Circulating free fetal DNA (cffDNA) was discovered in 1997, and several noninvasive prenatal testing (NIPT) technologies have been developed in an attempt to better screen for aneuploidy and other monogenic disorders. However, when used to detect common microdeletions, genome-wide screening, copy number variants, single-gene disorders, and X-linked disorders, these tests have lower positive predictive values than for aneuploidy, leading to more invasive testing than may be necessary. “These tests have revolutionized prenatal care,” Dr. Winter said in a university press release, “but they can only detect a small subset of genetic conditions and are not always accurate. We hope the LOC technology will be able to reliably detect a greater range of genetic abnormalities, providing more information to families and healthcare providers.”

 

LOC feasibility and pilot study results

It’s been known for over 100 years that beyond five weeks of pregnancy, fetal cells circulate in the maternal blood after being shed from the placenta, and the researchers suggested that the ability to isolate intact fetal cells would “undoubtedly vastly improve the performance of NIPT.” In a feasibility study, they were able to isolate a high yield (79%) of trophoblastic cells from maternal peripheral white blood cells using the LOC inertial microfluidic technology. They then validated that fetal cells could be used to diagnose aneuploidy in a confirmed case of fetal trisomy 21 in a pilot study, by enriching six circulating fetal cells from a single 7-mL blood sample.
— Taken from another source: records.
/-- FRAME.DATA_READ under ReadFrame's default (R250, R251): the unciphered frame is sent and its bytes come back. At
VALIDATION_OFFSET they go to the log unexamined; at a granule of the protected region its words go to SA, least
significant byte first. How a host drives the read by hand is the model's choice (log 15), and so are
cartridge addresses of 32 bits (log 34). Rests on the spec decision
D34 (92_eei_decisions.md). -/
def Obligations.DataReadFrameReadsSectors : Prop :=
  ∀ (a : Word) (s : State), s.cfg.readFrameFn = .gkDefault → s.cfg.opDataRead = 0xB7 → s.cfg.pollBound = none →
    s.resetIn = none → s.env.nextReply.polls ≠ none →
    ∃ t, exec (.frameDataRead a) s = .next t ∧
      let g := if s.seq.smallgeo = true then 0x1000 else 0x200
      let n := if a = s.cfg.validationOffset then s.cfg.validationLen else g
      let off := (a - s.cfg.saOffset).toNat
      let v := replyBytes s.env.nextReply.bytes s.env.freeCtr n
      t.response = some (.bytes v) ∧ v.length = n ∧
      t.trace = s.trace ++ [.ntrSend (0xB7#8 ++ a ++ 0#24) n] ∧
      t.log = (if a = s.cfg.validationOffset then s.log ++ [.validation v] else s.log) ∧
      (∀ i < 0x1000, areaWord t.area i =
        if a ≠ s.cfg.validationOffset ∧ off < 0x4000 ∧ off % g = 0 ∧ off / 4 ≤ i ∧ i < off / 4 + g / 4 then
          .holding (byteWord v (i - off / 4))
        else areaWord s.area i) ∧
      t.cfg = s.cfg ∧ t.cipher = s.cipher ∧ t.command = s.command ∧ t.aes = s.aes ∧ t.transport = s.transport ∧
      t.seq = s.seq ∧ t.inputs = s.inputs ∧ t.mem = s.mem ∧ t.hung = s.hung ∧ t.dev = s.dev ∧ t.inbox = s.inbox

/-- SA.DECRYPT (R180 to R183): one block under the LIGHT table, SA_FULL_COUNT blocks under the FULL table, each word
elsewhere unchanged, the FULL schedule left behind, nothing else written. Rests on the spec decisions D4, D21
(92_eei_decisions.md). -/
def Obligations.SaDecryptRunsBothStages : Prop :=
  ∀ (code : Word) (gen : BitVec 1) (base : Table) (plain : Nat → Block) (s : State),
    (if gen = 0 then s.cfg.base0 else s.cfg.base1) = some base →
    s.cfg.saLightBlock < 0x800 → s.cfg.saFullStart + s.cfg.saFullCount ≤ 0x800 →
    (∀ k, k = s.cfg.saLightBlock ∨ (s.cfg.saFullStart ≤ k ∧ k < s.cfg.saFullStart + s.cfg.saFullCount) →
      HoldsBlock s.area k (plain k)) →
    ∃ area, exec (.saDecrypt code gen) s = .next ((s.afterSchedule base code 1).setArea area) ∧
      (∀ k, s.cfg.saFullStart ≤ k → k < s.cfg.saFullStart + s.cfg.saFullCount →
        HoldsBlock area k (dec (specSchedule s.cfg base code 1).t
          (if k = s.cfg.saLightBlock then dec (specSchedule s.cfg base code 0).t (plain k) else plain k))) ∧
      (¬ (s.cfg.saFullStart ≤ s.cfg.saLightBlock ∧ s.cfg.saLightBlock < s.cfg.saFullStart + s.cfg.saFullCount) →
        HoldsBlock area s.cfg.saLightBlock (dec (specSchedule s.cfg base code 0).t (plain s.cfg.saLightBlock))) ∧
      (∀ i < 0x1000, i / 2 ≠ s.cfg.saLightBlock →
        ¬ (s.cfg.saFullStart ≤ i / 2 ∧ i / 2 < s.cfg.saFullStart + s.cfg.saFullCount) →
        areaWord area i = areaWord s.area i)

/-- SA.DECRYPT recovers an area encrypted for its stages (R124, R181, R182): block SA_LIGHT_BLOCK under the LIGHT
table, the full range under the FULL table, the two apart as by default. Rests on the spec decision D21
(92_eei_decisions.md). -/
def Obligations.SaDecryptRecoversTheArea : Prop :=
  ∀ (code : Word) (gen : BitVec 1) (base : Table) (plain : Nat → Block) (s : State),
    (if gen = 0 then s.cfg.base0 else s.cfg.base1) = some base →
    s.cfg.saLightBlock < s.cfg.saFullStart → s.cfg.saFullStart + s.cfg.saFullCount ≤ 0x800 →
    s.cfg.saLightBlock < 0x800 →
    HoldsBlock s.area s.cfg.saLightBlock (enc (specSchedule s.cfg base code 0).t (plain s.cfg.saLightBlock)) →
    (∀ k, s.cfg.saFullStart ≤ k → k < s.cfg.saFullStart + s.cfg.saFullCount →
      HoldsBlock s.area k (enc (specSchedule s.cfg base code 1).t (plain k))) →
    ∃ t, exec (.saDecrypt code gen) s = .next t ∧
      HoldsBlock t.area s.cfg.saLightBlock (plain s.cfg.saLightBlock) ∧
      ∀ k, s.cfg.saFullStart ≤ k → k < s.cfg.saFullStart + s.cfg.saFullCount → HoldsBlock t.area k (plain k)

/-- Where SA.DECRYPT stops. By refusal: when the light block (log 22) or the full range (R180 corner case c) leaves the
buffer, whatever else holds (the order of the two refusals is the model's choice, log 22), and when BASE[gen] is not
supplied. With E_UNINIT: at the first unwritten word of the light block, with the LIGHT schedule written, or at the
first unwritten word of the full range, with the FULL schedule written, the light block and the blocks before that word
decrypted, and every other word as before (R180, R287, R295). That the even word of a block is named when both are
unwritten is DEDUCED (log 24). -/
def Obligations.SaDecryptStopsOnUnwrittenWords : Prop :=
  ∀ (code : Word) (gen : BitVec 1) (s : State),
    (0x800 ≤ s.cfg.saLightBlock ∨ 0x800 < s.cfg.saFullStart + s.cfg.saFullCount →
      exec (.saDecrypt code gen) s = .refused .areaRange) ∧
    (s.cfg.saLightBlock < 0x800 → s.cfg.saFullStart + s.cfg.saFullCount ≤ 0x800 →
      ((if gen = 0 then s.cfg.base0 else s.cfg.base1) = none →
        exec (.saDecrypt code gen) s = .refused .baseNotSupplied) ∧
      (∀ base, (if gen = 0 then s.cfg.base0 else s.cfg.base1) = some base →
        (∀ (j : Nat) (h : 2 * s.cfg.saLightBlock + j < 0x1000), j < 2 →
          (j = 1 → (areaWord s.area (2 * s.cfg.saLightBlock)).written = true) →
          (areaWord s.area (2 * s.cfg.saLightBlock + j)).written = false →
          exec (.saDecrypt code gen) s = .next ((s.afterSchedule base code 0).setResponse
            (some (.fault (.uninit (.port (.sa ⟨2 * s.cfg.saLightBlock + j, h⟩))))))) ∧
        (∀ (plain : Nat → Block) (k j : Nat) (h : 2 * k + j < 0x1000), j < 2 → s.cfg.saFullStart ≤ k →
          k < s.cfg.saFullStart + s.cfg.saFullCount →
          (∀ k', k' = s.cfg.saLightBlock ∨ (s.cfg.saFullStart ≤ k' ∧ k' < k) → HoldsBlock s.area k' (plain k')) →
          (j = 1 → (areaWord s.area (2 * k)).written = true) → (areaWord s.area (2 * k + j)).written = false →
          ∃ area, exec (.saDecrypt code gen) s = .next (((s.afterSchedule base code 1).setArea area).setResponse
              (some (.fault (.uninit (.port (.sa ⟨2 * k + j, h⟩)))))) ∧
            (∀ k', s.cfg.saFullStart ≤ k' → k' < k → HoldsBlock area k' (dec (specSchedule s.cfg base code 1).t
              (if k' = s.cfg.saLightBlock then dec (specSchedule s.cfg base code 0).t (plain k') else plain k'))) ∧
            (¬ (s.cfg.saFullStart ≤ s.cfg.saLightBlock ∧ s.cfg.saLightBlock < k) →
              HoldsBlock area s.cfg.saLightBlock
                (dec (specSchedule s.cfg base code 0).t (plain s.cfg.saLightBlock))) ∧
            (∀ i < 0x1000, i / 2 ≠ s.cfg.saLightBlock → ¬ (s.cfg.saFullStart ≤ i / 2 ∧ i / 2 < k) →
              areaWord area i = areaWord s.area i))))

/-- AES.SESSION (R190, R191, R192): one CCM decryption of AESIN, AESOUT and MACV written whether or not the MAC is
valid, a failed MAC logged and not fatal; AESIN and the rest unchanged. E_UNINIT, here and in CTR.UNLOCK, at the first
unwritten word of AESIN in the order the rules list them, a retail cartridge's key scrambler having been called once its
four words are read (R190, R41; that order is DEDUCED, log 24). The model's choice in it (log 32): the one completion
wait of the session, after every read and every call, so that one answered wait completes it and an unwritten word is
E_UNINIT whatever the engine would answer. Rests on the spec decision D22 (92_eei_decisions.md). -/
def Obligations.AesSessionDerivesTheKey : Prop :=
  ∀ (dev : BitVec 1) (s : State), s.resetIn = none →
    (s.sessionReady dev → s.cfg.pollBound = none → s.env.nextAccept ≠ none →
      exec (.aesSession dev) s =
        .next (((((s.setTrace (s.trace ++ sessionCalls s dev)).setEnv s.env.afterAccept).setAes
        { s.aes with aesout := .holding (specSession s dev).1, macv := (specSession s dev).2 }).setLog
        (s.log ++ macLog (specSession s dev).2)).setResponse
        (some (.session (specSession s dev).1 (specSession s dev).2)))) ∧
    (∀ before i after, sessionReads dev = before ++ i :: after → (∀ j ∈ before, s.aes.aesin[j].written = true) →
      s.aes.aesin[i].written = false →
      let w := fun j : Fin 15 => s.aes.aesin[j].val
      let scrambled := if dev = 1 ∨ i.val < 4 then [] else [EnvCall.keyScramble ⟨w 0, w 1, w 2, w 3⟩]
      let stopped := (s.setTrace (s.trace ++ scrambled)).uninitialised (.port (.aesin i))
      exec (.aesSession dev) s = .next stopped ∧ exec (.ctrUnlock dev) s = .next stopped)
In a second feasibility study, they were able to show that the technology could pick up single fetal trophoblast, demonstrating that LOC was compatible with “downstream genetic analysis.”

 

Results of these initials tests must be validated in a clinical study, but represent a new avenue for noninvasive genetic testing during pregnancy. If validated, the LOC device could reduce the number of invasive genetic tests performed as well as provide reassurance for low-risk mothers, the authors said.